Test du vélo Lidl Crivit Belt Drive Y.3 : crise de teutonnie
Le vélo Lidl le plus urbain de la gamme est passé à la rédac. L’approche est très intéressante, mais les avis à son égard divergent. Pourtant, il est conçu avec la tête ce vélo. Et même conçu pour les gens qui n’aiment pas les vélos compliqués, mais qui veulent pédaler, même en étant assistés.

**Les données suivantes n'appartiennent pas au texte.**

-- ==== Sys2Proof/Machine/Observation.lean ====
section
/-! DEFINITION. What an observer outside the engine sees of a run (40_host_commands.md R105): the pin events, the responses,
and cmd_ready, each with its ideal time. The values of NOW, the accepted word and the levels that DIN reads find are not in it. -/

namespace Sys2Proof.Machine

/-- Who looks. R105 (a) gives the instants of the DIN reads to the data source alone. -/
inductive Observer where
  | outside
  | dataSource
deriving DecidableEq, Repr

/-- A pin event as it is seen (R105 (a)). A DIN read is seen as an instant, without its level. -/
inductive Seen where
  | cfg (p : Pin) (m : PinMode)
  | write (p : Pin) (v : Bit)
  | read
deriving DecidableEq, Repr

/-- What an observer sees of an event on the pins. -/
def Event.seen (o : Observer) : Event → Option Seen
  | .accept _ => none
  | .cfg p m => some (.cfg p m)
  | .write p v => some (.write p v)
  | .read _ => if o = .dataSource then some .read else none
  | .now _ => none
  | .stamp _ _ => none
  | .reset => none

/-- The level of cmd_ready after an event that begins or ends BUSY: ACCEPT begins it, STAMP and reset leave IDLE
(10_state.md R30, 41_sequencer_phases.md R111, R126, 70_reset_and_hazards.md R181). A reset in IDLE changes no level. -/
def Event.cmdReady : Event → Option Bool
  | .accept _ => some false
  | .stamp _ _ => some true
  | .reset => some true
  | .cfg _ _ => none
  | .write _ _ => none
  | .read _ => none
  | .now _ => none

/-- What `f` shows of the events of a trace, with their times. -/
def shownBy {α : Type} (f : Event → Option α) (trace : List (Nat × Event)) : List (Nat × α) :=
  trace.filterMap fun e => (f e.2).map fun x => (e.1, x)

/-- The pin events in order, each with its time (R105 (a)). -/
def pinEvents (o : Observer) (trace : List (Nat × Event)) : List (Nat × Seen) := shownBy (Event.seen o) trace

/-- Each DONE with its rsp_data, in order (R105 (b)). -/
def responses (trace : List (Nat × Event)) : List (Nat × Byte) := shownBy Event.response trace

/-- The changes in a list of timed levels, the level before it being `level`: an entry that repeats the level is none. -/
def changesFrom (level : Bool) : List (Nat × Bool) → List (Nat × Bool)
  | [] => []
  | e :: rest => if e.2 = level then changesFrom level rest else e :: changesFrom e.2 rest

/-- The times at which cmd_ready changes, with its level from there on (R105 (c)). Before the first one the engine is in
IDLE, so cmd_ready is 1. -/
def cmdReadyChanges (trace : List (Nat × Event)) : List (Nat × Bool) := changesFrom true (shownBy Event.cmdReady trace)

/-- The level after the last change. -/
def lastReady (changes : List (Nat × Bool)) : Bool := (changes.map Prod.snd).getLastD true

/-- cmd_ready at the instant `u`, after the events of that instant (R105 (c)). -/
def cmdReadyAt (trace : List (Nat × Event)) (u : Nat) : Bool :=
  lastReady ((cmdReadyChanges trace).filter fun e => e.1 ≤ u)

/-- The observation (R105). -/
structure Observation where
  pins : List (Nat × Seen)
  responses : List (Nat × Byte)
  cmdReady : List (Nat × Bool)
deriving DecidableEq, Repr

/-- What an observer has seen of the run so far. -/
def State.observation (o : Observer) (s : State) : Observation where
  pins := pinEvents o s.trace
  responses := responses s.trace
  cmdReady := cmdReadyChanges s.trace

end Sys2Proof.Machine
end

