/-- R121, the whole next state. -/
def Obligations.DataSampleShiftsOneBitIn : Prop :=
  ∀ (s : State), s.seq = .dataPulse1 → s.tReady ≤ s.time → s.modeDin = .inputPullup → s.bitcnt.toNat < 8 →
    exec .dataSample s = .next { s with
      shreg := (s.shreg <<< 1) ||| (s.dinAt 0).setWidth 8
      bitcnt := s.bitcnt + 1
      seq := .dataPulse2
      tReady := s.time + s.cfg.tCkl
      dinScript := s.dinScript.tail
      dinCount := s.dinCount + 1
      trace := s.trace ++ [(s.time, .read (s.dinAt 0))] }

/-- R122, the whole next state. -/
def Obligations.StopRiseRaisesTheClock : Prop :=
  ∀ (s : State), s.seq = .dataPulse2 → s.bitcnt.toNat = 8 → s.tReady ≤ s.time → s.modeClk = .output →
    exec .stopRise s = .next { s with
      clk := high
      seq := .stopPulse0
      tReady := s.time + s.cfg.tCkh
      trace := s.trace ++ [(s.time, .write .clk high)] }

/-- R123, the whole next state. -/
def Obligations.StopFallLowersTheClock : Prop :=
  ∀ (s : State), s.seq = .stopPulse0 → s.tReady ≤ s.time → s.modeClk = .output →
    exec .stopFall s = .next { s with
      clk := low
      seq := .stopPulse1
      tReady := s.time
      trace := s.trace ++ [(s.time, .write .clk low)] }

/-- R124: the sample reaches no register, and there is no hold. -/
def Obligations.StopSampleIsDiscarded : Prop :=
  ∀ (s : State), s.seq = .stopPulse1 → s.tReady ≤ s.time → s.modeDin = .inputPullup →
    exec .stopSample s = .next { s with
      seq := .stopPulse2
      tReady := s.time
      dinScript := s.dinScript.tail
      dinCount := s.dinCount + 1
      trace := s.trace ++ [(s.time, .read (s.dinAt 0))] }

/-- R125, the whole next state. -/
def Obligations.DeselectRaisesChipSelect : Prop :=
  ∀ (s : State), s.seq = .stopPulse2 → s.tReady ≤ s.time → s.modeCs = .output →
    exec .deselect s = .next { s with
      cs := high
      seq := .stopPulse3
      tReady := s.time
      trace := s.trace ++ [(s.time, .write .cs high)] }

/-- R126, R101: RESULT, T_DESEL, DONE and IDLE in one event. -/
def Obligations.StampCompletesTheConversion : Prop :=
  ∀ (s : State), s.seq = .stopPulse3 → s.tReady ≤ s.time →
    exec .stamp s = .next { s with
      tDesel := nowAt s.cfg s.time
      result := s.shreg
      seq := .idle0
      tReady := s.time
      trace := s.trace ++ [(s.time, .stamp (nowAt s.cfg s.time) s.shreg)] }

/-- A micro-step out of its from-state, under a hold, or with its guard false does not happen (R110). That exec of it then
answers a state in which only time has passed is the model's reading of R127, which says so of a pending hold and a false
dead-time guard (log entry 13); that the word stays at the port is the model's (log entry 4). ACCEPT before INIT is refused
instead: ConvBeforeInitIsRefused. -/
def Obligations.DisabledMicroStepsOnlyLetTimePass : Prop :=
  ∀ (i : Instr) (q : SeqState) (s : State), fromState i = some q → (i = .accept → s.ready = true) →
    ¬(s.seq = q ∧ s.tReady ≤ s.time ∧ ownGuard i s = true) →
    ∃ t, exec i s = .next t ∧ SameEngine s t ∧ s.time ≤ t.time ∧ t.trace = s.trace ∧
      t.dinScript = s.dinScript ∧ t.cmd = s.cmd

/-- R128: the order of the events is fixed. A micro-step that does anything to the engine was enabled and leads to the one
successor of its state. -/
def Obligations.TheSequenceIsLinear : Prop :=
  ∀ (i : Instr) (q : SeqState) (s t : State), fromState i = some q → exec i s = .next t →
    SameEngine s t ∨
    (s.seq = q ∧ s.tReady ≤ s.time ∧ ownGuard i s = true ∧ t.seq = successor s.cfg s.bitcnt q)

/-- R130, R173, R174: a busy engine that meets the invariant completes when time passes: as many events as are left, each
waited for, end in (IDLE, 0) with a response and the lines idle, whatever the slacks and the levels of DIN. R106: if no
command is left and none stands at the port, that is the final state of the run. -/
def Obligations.BusyEngineCompletes : Prop :=
  ∀ (s : State) rest, s.Inv → s.busy = true →
    ∃ t, steps (2 * eventsLeft s.bitcnt s.seq) { s with agenda := awaitGo (eventsLeft s.bitcnt s.seq) ++ rest } = .next t ∧
      t.seq = .idle0 ∧ t.cs = high ∧ t.clk = low ∧ t.result = t.shreg ∧ t.agenda = rest ∧
      responses t.trace = responses s.trace ++ [(t.time, t.result)] ∧
      (s.cmd = none → rest.filterMap Move.command = [] →
        finalState (2 * eventsLeft s.bitcnt s.seq)
          { s with agenda := awaitGo (eventsLeft s.bitcnt s.seq) ++ rest } = some t)

/-- R52, R54, R163 (d): a conversion in progress is never refused. -/
def Obligations.ConversionInProgressIsNeverRefused : Prop :=
  ∀ (s : State) rest, s.Inv → s.busy = true → (s.agenda = .go :: rest ∨ s.agenda = .await :: rest) → ∃ t, step s = .next t

/-- R97, R102, R127: waiting can end at every time at which the micro-step may fire, and at no other. -/
def Obligations.WaitingEndsAtEveryAllowedTime : Prop :=
  ∀ (s : State) (u : Nat),
    (s.time ≤ u ∧ s.tReady ≤ u ∧
        (s.seq = .deadTimeWait0 → s.cfg.tCsh ≤ (elapsed s.cfg.wT (nowAt s.cfg u) s.tDesel).toNat)) ↔
    ∃ g, ({ s with gaps := g :: s.gaps } : State).await.time = u

/-! ## What is refused -/

/-- R73, R98, R163 (c): every reserved row is refused in every state. -/
def Obligations.ReservedRowsAreRefused : Prop :=
  ∀ (i : Instr) (s : State) (w : CmdWord), i.isReserved = true → encode i = .word w → exec i s = .refused (.reservedWord (opcOf w))

/-- R98: a run in which the host presents a reserved word has no step for it. -/
def Obligations.PresentingAReservedWordIsRefused : Prop :=
  ∀ (s : State) w rest, opcOf w ≠ 0x01 → opcOf w ≠ 0x02 → s.busy = false →
    (s.agenda = .present w :: rest ∨ s.agenda = .call w :: rest) → step s = .refused (.reservedWord (opcOf w))

/-- R92, R163 (a): while BUSY no command is accepted. -/
def Obligations.CommandsWhileBusyAreRefused : Prop :=
  ∀ (s : State) opd w rest, s.busy = true →
    exec (.init opd) s = .refused .commandWhileBusy ∧ exec (.conv opd) s = .refused .commandWhileBusy ∧
    (s.agenda = .present w :: rest → step s = .refused .commandWhileBusy)

/-- R99, R163 (b): CONV before INIT has no step, as one transition and through ACCEPT. -/
def Obligations.ConvBeforeInitIsRefused : Prop :=
  ∀ (s : State) opd, s.seq = .idle0 → s.ready = false →
    exec (.conv opd) s = .refused .convBeforeInit ∧
    exec .accept { s with cmd := some (cmd16 0x02 opd) } = .refused .convBeforeInit

/-! ## Pins -/

/-- R52: PinWrite to an output of the instance sets its latch and records a WRITE event; to any other pin it is refused. -/
def Obligations.PinWriteNeedsAnOutput : Prop :=
  ∀ (s : State) p v,
    (p ≠ .din ∧ s.outputEnable p = true → ∃ t, pinWrite p v s = .next t ∧ t.latch p = some v ∧
      t.trace = s.trace ++ [(s.time, .write p v)] ∧ (∀ p', p' ≠ p → t.latch p' = s.latch p') ∧
      (∀ p', t.mode p' = s.mode p') ∧ t.time = s.time ∧ t.tReady = s.tReady) ∧
    (p = .din ∨ s.outputEnable p = false → pinWrite p v s = .refused (.writeToNonOutput p))

/-- R54: a read of DIN that is no pulled-up input is refused, in each of the three samples. -/
def Obligations.SamplesNeedAPulledUpInput : Prop :=
  ∀ (s : State), s.modeDin ≠ .inputPullup → s.tReady ≤ s.time →
    (s.seq = .startPulse1 → exec .startSample s = .refused .readOfNonInput) ∧
    (s.seq = .dataPulse1 → s.bitcnt.toNat < 8 → exec .dataSample s = .refused .readOfNonInput) ∧
    (s.seq = .stopPulse1 → exec .stopSample s = .refused .readOfNonInput)

/-- R53: an observer sees the latch of a driven output; a write changes the level seen on its own pin, to the value written,
and on no other driven output. -/
def Obligations.TheWireShowsTheLatch : Prop :=
  (∀ (s : State) p v, s.outputEnable p = true → s.latch p = some v → s.wire p = v) ∧
  (∀ (s : State) p v t, pinWrite p v s = .next t →
    t.wire p = v ∧ ∀ p', p' ≠ p → s.outputEnable p' = true → t.wire p' = s.wire p')

/-! ## The datapath -/

/-- R140: ShiftIn as a number and as bits. -/
def Obligations.ShiftInShiftsLeftAndAppends : Prop :=
  ∀ (r : Byte) (b : Bit), shiftIn r b = r.extractLsb' 0 7 ++ b ∧ (shiftIn r b).toNat = (2 * r.toNat + b.toNat) % 256

/-- R146: after k shift-ins the register holds r[7-k:0], d0, …, d(k-1), and after eight the draws alone. -/
def Obligations.EightShiftInsHoldTheDraws : Prop :=
  ∀ (r : Byte) (d : Nat → Bit),
    (∀ k i, k ≤ 8 → i < 8 → (((List.range k).map d).foldl shiftIn r).getLsbD i =
      if i < k then (d (k - 1 - i)).getLsbD 0 else r.getLsbD (i - k)) ∧
    (((List.range 8).map d).foldl shiftIn r).toNat = byteOfDraws d

/-- R141, R79: the channel levels are the two low bits of the operand byte. -/
def Obligations.ChanDecodeTakesTheLowBits : Prop :=
  ∀ v : Byte, (chanDecode v).1.toNat = v.toNat % 2 ∧ (chanDecode v).2.toNat = v.toNat / 2 % 2 ∧
    chanBits v = (chanDecode v).2 ++ (chanDecode v).1 ∧
    chanLevel0 (chanBits v) = (chanDecode v).1 ∧ chanLevel1 (chanBits v) = (chanDecode v).2

/-- R142: Elapsed is the difference modulo 2^W_T, so it is the true elapsed time within one turn of the time base. -/
def Obligations.ElapsedIsExactWithinOneTurn : Prop :=
  (∀ w now last : Nat, now < 2 ^ w → last < 2 ^ w →
    (elapsed w now last).toNat = if last ≤ now then now - last else now + 2 ^ w - last) ∧
  (∀ w a b : Nat, a ≤ b → b - a < 2 ^ w → (elapsed w (b % 2 ^ w) (a % 2 ^ w)).toNat = b - a)

/-- R188: however the time base wraps, the dead-time test never passes before T_CSH microseconds have truly passed; and a
test that fails passes at most T_CSH microseconds later. -/
def Obligations.DeadTimeNeverPassesEarly : Prop :=
  ∀ (c : Params) (a b : Nat), a ≤ b →
    (deadTimeOk c (nowAt c b) (nowAt c a) = true → c.tCsh ≤ b - a) ∧
    ∃ d, d ≤ c.tCsh ∧ deadTimeOk c (nowAt c (b + d)) (nowAt c a) = true

/-- R183: before any conversion the test passes exactly when NOW has reached T_CSH. -/
def Obligations.FirstDeadTimeTestNeedsNowAtLeastTCsh : Prop :=
  ∀ (c : Params) (t : Nat), deadTimeOk c (nowAt c t) State.reset.tDesel = true ↔ c.tCsh ≤ nowAt c t
end

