/-! endEvent -/

@[simp] theorem State.endEvent_cfg (s : State) (d : Nat) : (s.endEvent d).cfg = s.cfg := rfl
@[simp] theorem State.endEvent_cs (s : State) (d : Nat) : (s.endEvent d).cs = s.cs := rfl
@[simp] theorem State.endEvent_clk (s : State) (d : Nat) : (s.endEvent d).clk = s.clk := rfl
@[simp] theorem State.endEvent_c0 (s : State) (d : Nat) : (s.endEvent d).c0 = s.c0 := rfl
@[simp] theorem State.endEvent_c1 (s : State) (d : Nat) : (s.endEvent d).c1 = s.c1 := rfl
@[simp] theorem State.endEvent_modeCs (s : State) (d : Nat) : (s.endEvent d).modeCs = s.modeCs := rfl
@[simp] theorem State.endEvent_modeClk (s : State) (d : Nat) : (s.endEvent d).modeClk = s.modeClk := rfl
@[simp] theorem State.endEvent_modeDin (s : State) (d : Nat) : (s.endEvent d).modeDin = s.modeDin := rfl
@[simp] theorem State.endEvent_modeC0 (s : State) (d : Nat) : (s.endEvent d).modeC0 = s.modeC0 := rfl
@[simp] theorem State.endEvent_modeC1 (s : State) (d : Nat) : (s.endEvent d).modeC1 = s.modeC1 := rfl
@[simp] theorem State.endEvent_tDesel (s : State) (d : Nat) : (s.endEvent d).tDesel = s.tDesel := rfl
@[simp] theorem State.endEvent_shreg (s : State) (d : Nat) : (s.endEvent d).shreg = s.shreg := rfl
@[simp] theorem State.endEvent_result (s : State) (d : Nat) : (s.endEvent d).result = s.result := rfl
@[simp] theorem State.endEvent_seq (s : State) (d : Nat) : (s.endEvent d).seq = s.seq := rfl
@[simp] theorem State.endEvent_bitcnt (s : State) (d : Nat) : (s.endEvent d).bitcnt = s.bitcnt := rfl
@[simp] theorem State.endEvent_chsel (s : State) (d : Nat) : (s.endEvent d).chsel = s.chsel := rfl
@[simp] theorem State.endEvent_tReady (s : State) (d : Nat) : (s.endEvent d).tReady = s.time + d := rfl
@[simp] theorem State.endEvent_time (s : State) (d : Nat) : (s.endEvent d).time = s.time := rfl
@[simp] theorem State.endEvent_cmd (s : State) (d : Nat) : (s.endEvent d).cmd = s.cmd := rfl
@[simp] theorem State.endEvent_agenda (s : State) (d : Nat) : (s.endEvent d).agenda = s.agenda := rfl
@[simp] theorem State.endEvent_dinScript (s : State) (d : Nat) : (s.endEvent d).dinScript = s.dinScript := rfl
@[simp] theorem State.endEvent_gaps (s : State) (d : Nat) : (s.endEvent d).gaps = s.gaps := rfl
@[simp] theorem State.endEvent_moveCount (s : State) (d : Nat) : (s.endEvent d).moveCount = s.moveCount := rfl
@[simp] theorem State.endEvent_dinCount (s : State) (d : Nat) : (s.endEvent d).dinCount = s.dinCount := rfl
@[simp] theorem State.endEvent_gapCount (s : State) (d : Nat) : (s.endEvent d).gapCount = s.gapCount := rfl
@[simp] theorem State.endEvent_resetCount (s : State) (d : Nat) : (s.endEvent d).resetCount = s.resetCount := rfl
@[simp] theorem State.endEvent_trace (s : State) (d : Nat) : (s.endEvent d).trace = s.trace := rfl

Jusqu’à il y a quelques années, le géant teuton de la grande distribution Lidl était le symbole du label Deluxe et des outils Parkside aux couleurs de Bosch. Puis est arrivé Crivit. C’est la marque de vélo. Car oui, Lidl fait des vélos. Parce que les Allemands adorent le vélo en plus des saucisses, de la bière et des gros SUV.
Plus fort, Crivit qui n’était qu’une tentative à la sortie du COVID est devenu une gamme à part entière. Il y a un vélo urbain électrique à 1 399 euros, un VTT électrique à 1 999 euros et notre vélo urbain à 1 699 euros. Pourquoi est-il plus cher que l’autre urbain ? Parce qu’il utilise une transmission monovitesse par courroie et n’implique ainsi, aucun passage de vitesse. Il est facile à utiliser et « c’est ça que c’est bon ! ».

Un design logique et pragmatique
Il y a quelque chose de presque artistique dans cette approche pragmatique. Le cadre est ouvert ou fermé, selon le modèle choisi. Le moteur Mivice M80 de 40 Nm de couple est logé dans le moyeu de la roue arrière malgré ce que le gros bloc au niveau du pédalier laisse suggérer (il doit cacher le contrôleur et le BMS de la batterie).

Capteurs de cadence et de couple sont au programme. Crivit a équipé le Belt Drive Y.3 de freins à disque (de 160 mm de diamètre) hydrauliques Shimano MT200.
L’éclairage offre deux positions : croisement et feu de route. Dans cette dernière position, le phare envoie 180 lux (contre 120 en feu de croisement).

La transmission se fait par une courroie en carbone Gates (la plus commune). On y gagne beaucoup par rapport à une chaîne : c’est propre (merci le pantalon) et il n’y a pas d’entretien pendant 10 000 km (il faudra alors la changer, et encore).
Les pneus sont des Schwalbe Big Ben de 27,5 pouces en 2 pouces de large.

Le guidon en forme de M (comme un emblème) possède en son centre un support SP Connect.

Qui dit vélo de ville dit garde-boue (en alu s’il vous plaît) et porte-bagages. C’est inclus de série. Ici, c’est du Atranvelo et ça supporte 27 kg.

Le vélo pèse 23 kg environ d’après la fiche et 22,87 kg (20,4 kg du vélo et 2,47 kg de la batterie) d’après nos mesures. Sa charge maximum est de 117 kg.
La hauteur de selle s’ajuste pour des personnes mesurant entre 160 et 190 cm. Dans les faits, c’est vrai, puisque j’ai fait essayer le vélo à ma femme (1,57 m) et c’était OK. Idem pour mon voisin gigantesque de 1,88 m. Et là encore, pas de souci, mais un guidon qui était trop bas par rapport à la selle (pour une géométrie de ce type).

La béquille est fournie et n’engendre pas de conflit avec les pédales.
La batterie se loge derrière la selle, à la verticale. Elle peut se retirer et doit d’ailleurs se retirer pour être rechargée. Il s’agit d’un LG de 355 Wh de capacité. Elle a permis de réaliser une moyenne de 58 km en une seule charge.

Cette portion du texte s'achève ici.